/-- CAS.64 (R197). -/
def execCas64 (t : Nat) (d : GReg) (h : HReg) (a : GReg) (imm : Imm) (b : GReg) (s : State) : Host.Outcome State Fault Refusal :=
  .next (s.atomic64 t 0x50 0 d h a imm b .compare)

/-- CAS.128: register pairs, low quadword first (R197). -/
def execCas128 (t : Nat) (d : GReg) (h : HReg) (a : GReg) (imm : Imm) (b : GReg) (s : State) : Host.Outcome State Fault Refusal :=
  .next (s.atomicOp t (iword 0x51 d.toNat a.toNat b.toNat h.toNat 0 imm) 16 h a imm .compare
    (fun h => toBytes 8 (h.rg d).toNat ++ toBytes 8 (h.rg (pairReg d)).toNat)
    (fun h => toBytes 8 (h.rg b).toNat ++ toBytes 8 (h.rg (pairReg b)).toNat)
    fun old _ h => (h.wg d (BitVec.ofNat 64 (ofBytes (old.take 8)))).wg (pairReg d) (BitVec.ofNat 64 (ofBytes (old.drop 8))))

/-- SWAP.64 (R197). -/
def execSwap64 (t : Nat) (d : GReg) (h : HReg) (a : GReg) (imm : Imm) (b : GReg) (s : State) : Host.Outcome State Fault Refusal :=
  .next (s.atomic64 t 0x52 0 d h a imm b .swap)

/-- FADD.64 (R197). -/
def execFadd64 (t : Nat) (d : GReg) (h : HReg) (a : GReg) (imm : Imm) (b : GReg) (s : State) : Host.Outcome State Fault Refusal :=
  .next (s.atomic64 t 0x53 0 d h a imm b .fetchAdd)

/-- FAND (R197). -/
def execFand (t : Nat) (d : GReg) (h : HReg) (a : GReg) (imm : Imm) (b : GReg) (s : State) : Host.Outcome State Fault Refusal :=
  .next (s.atomic64 t 0x54 0 d h a imm b .andOp)

/-- FOR (R197). -/
def execFetchOr (t : Nat) (d : GReg) (h : HReg) (a : GReg) (imm : Imm) (b : GReg) (s : State) : Host.Outcome State Fault Refusal :=
  .next (s.atomic64 t 0x55 0 d h a imm b .orOp)

/-- FMAX, with S signed (R197). -/
def execFmax (t : Nat) (d : GReg) (h : HReg) (a : GReg) (imm : Imm) (b : GReg) (sgn : Bool) (s : State) : Host.Outcome State Fault Refusal :=
  .next (s.atomic64 t 0x56 (b2n sgn) d h a imm b (if sgn then .maxS else .maxU))

/-- LCAS (R197). -/
def execLcas (t : Nat) (d : VReg) (h : HReg) (a : GReg) (imm : Imm) (b : VReg) (f : GReg) (s : State) : Host.Outcome State Fault Refusal :=
  .next (s.atomicOp t (iword 0x57 d.toNat a.toNat b.toNat h.toNat f.toNat imm) 64 h a imm .compare
    (fun h => bytesOfLine (h.rv d)) (fun h => bytesOfLine (h.rv b))
    fun old stored h => (h.wv d (lineOfBytes old)).wg f (if stored then 1 else 0))

/-- PFENCE: it waits while a durable store of the thread is not on the medium (R160, R198). -/
def execPfence (t : Nat) (s : State) : Host.Outcome State Fault Refusal :=
  .next (s.issue t (iword 0x60 0 0 0 0 0 0) fun h => if s.storesPending t then s else s.setThread t (h.adv 2))

/-- TXB: it reserves one buffer of the atomic staging pool and opens a group, or waits (R163, R265: a wait counts once). -/
def execTxb (t : Nat) (s : State) : Host.Outcome State Fault Refusal :=
  .next (s.issue t (iword 0x61 0 0 0 0 0 0) fun h =>
    if s.poolRoom 1 1 then (s.poolTake 1 1).setThread t ({ h with tx := some ⟨none, [], []⟩, wait := none }.adv 2)
    else if h.wait.isSome then s
    else (s.poolFail 1).setThread t { h with wait := some 0 })

/-- TXE: the group goes to the lead as one unit (R165, R198). -/
def execTxe (t : Nat) (d : GReg) (s : State) : Host.Outcome State Fault Refusal :=
  .next (s.issue t (iword 0x62 d.toNat 0 0 0 0 0) fun h =>
    let close (v : U64) (h : Thread) (s : State) : State :=
      let s := if v = 0 then s.reachEvent 0x0406 h.slot [h.slot] else s
      (s.poolGive 1 1).setThread t (({ h with tx := none }.wg d v).adv 2)
    match h.tx with
    | none => s.setThread t ((h.wg d 1).adv 2)
    | some x =>
      match x.gran with
      | none => close 1 h s
      | some (r, g) =>
        if x.staged.isEmpty ∧ x.reads.isEmpty then close 1 h s
        else
          let p : Part := { State.newPart (.thread t) .group (s.leadDev r (g * granBytes)) r (g * granBytes) 0 [] [] with
            chunks := byteRuns x.staged, reads := x.reads }
          s.request t h p fun q h s => close q.result h s)

/-- TXA: the group is discarded (R166). -/
def execTxa (t : Nat) (s : State) : Host.Outcome State Fault Refusal :=
  .next (s.issue t (iword 0x63 0 0 0 0 0 0) fun h =>
    (if h.tx.isSome then s.poolGive 1 1 else s).setThread t ({ h with tx := none }.adv 2))

/-- PSTAT (R150). -/
def execPstat (t : Nat) (d : GReg) (s : State) : Host.Outcome State Fault Refusal :=
  .next (s.issue t (iword 0x64 d.toNat 0 0 0 0 0) fun h => s.setThread t ((h.wg d (s.status t h)).adv 1))

end Sys2Proof.Machine
end

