/-! SAVE_NOTICE of this device (R65, R66). -/

/-- Step 5 of the own save: MIRROR_ACK for what is applied, the notice, and the state it gives. -/
def ownNotice (s : State) : State :=
  let st := s.tstate
  let mirrored := s.dram.unsettled.any fun u => match u.who with
    | .mirror _ => true
    | _ => false
  let s := { s with dram := { s.dram with unsettled := s.dram.unsettled.filter fun u => match u.who with
    | .mirror _ => false
    | _ => true } }
  let s := if mirrored then s.sendTwin 0x04 [] else s
  let s := s.onTwin fun x => { x with noticeSent := true, unitIn := [] }
  let send (s : State) (g : Nat) : State := s.sendTwin 0x07 [s.epoch, g]
  if st = TS.mirrored ∨ st = TS.suspect then
    let s := s.setEpoch (s.epoch + 1)
    ((s.recordGrant s.epoch (1 - s.side)).enterFenced 4 |> (send · 0))
  else if st = TS.holding ∨ st = TS.fenced then
    ((s.recordGrant s.epoch (1 - s.side)).enterFenced 4 |> (send · 0))
  else if st = TS.resyncTarget then send ((s.onTwin fun x => { x with fromTarget := true }).enterFenced 4) 0
  else if st = TS.solo then send s 1
  else if st = TS.resyncSource then
    send ((s.setTS TS.solo).unackedChanged.onTwin fun x => keepAnswers { x with unacked := [], copySet := [], lastResyncSeq := none, doneWeir := none }) 1
  else s

/-! Heals (R41). -/

/-- The threads that wait for a heal of a line wait no longer; after a failure they fault as they go on. -/
def healThreads (s : State) (line : Nat) (ok : Bool) : State :=
  let go (h : Thread) : Thread :=
    if h.healWait = some (line, false) then { h with healWait := if ok then none else some (line, true) } else h
  { s with eng := { s.eng with threads := s.eng.threads.map fun (e : Nat × Thread) => (e.1, go e.2) } }

/-- No heal of a line is asked for any more. -/
def healOver (s : State) (line : Nat) : State :=
  { s with dram := { s.dram with heals := s.dram.heals.filter (· != line) } }

/-- The line is good: what waited for it goes on. -/
def healServe (s : State) (line : Nat) : State := (s.healThreads line true).retryParts fun p => p.st == .heldHeal line

/-- A good copy of a line: it is written if the line is still poisoned, the poison goes, and what waits for it goes on. -/
def healGood (s : State) (line : Nat) (bs : List Byte) : State :=
  let s := s.healOver line
  (if s.isPoisoned line then ((s.setDram (64 * line) bs).clearPoison line).markDirty (line / 1024) else s).healServe line

/-- No good copy came in time: waiting accesses complete with POISONED; a program's faults when it goes on. A line that has been written
whole since is good. -/
def healFail (s : State) (line : Nat) : State :=
  let s := s.healOver line
  if !s.isPoisoned line then s.healServe line
  else
    (s.parts.filter fun e => e.2.st == .heldHeal line).foldl (fun (t : State) (e : Nat × Part) => t.partDone e.1 Code.poisoned)
      (s.healThreads line false)

end State

end Sys2Proof.Machine
end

* * *

Assigned task: Go through the listing above and locate each line that holds the word "staged". Copy those lines.

Finished task:
        if x.staged.isEmpty ∧ x.reads.isEmpty then close 1 h s
            chunks := byteRuns x.staged, reads := x.reads }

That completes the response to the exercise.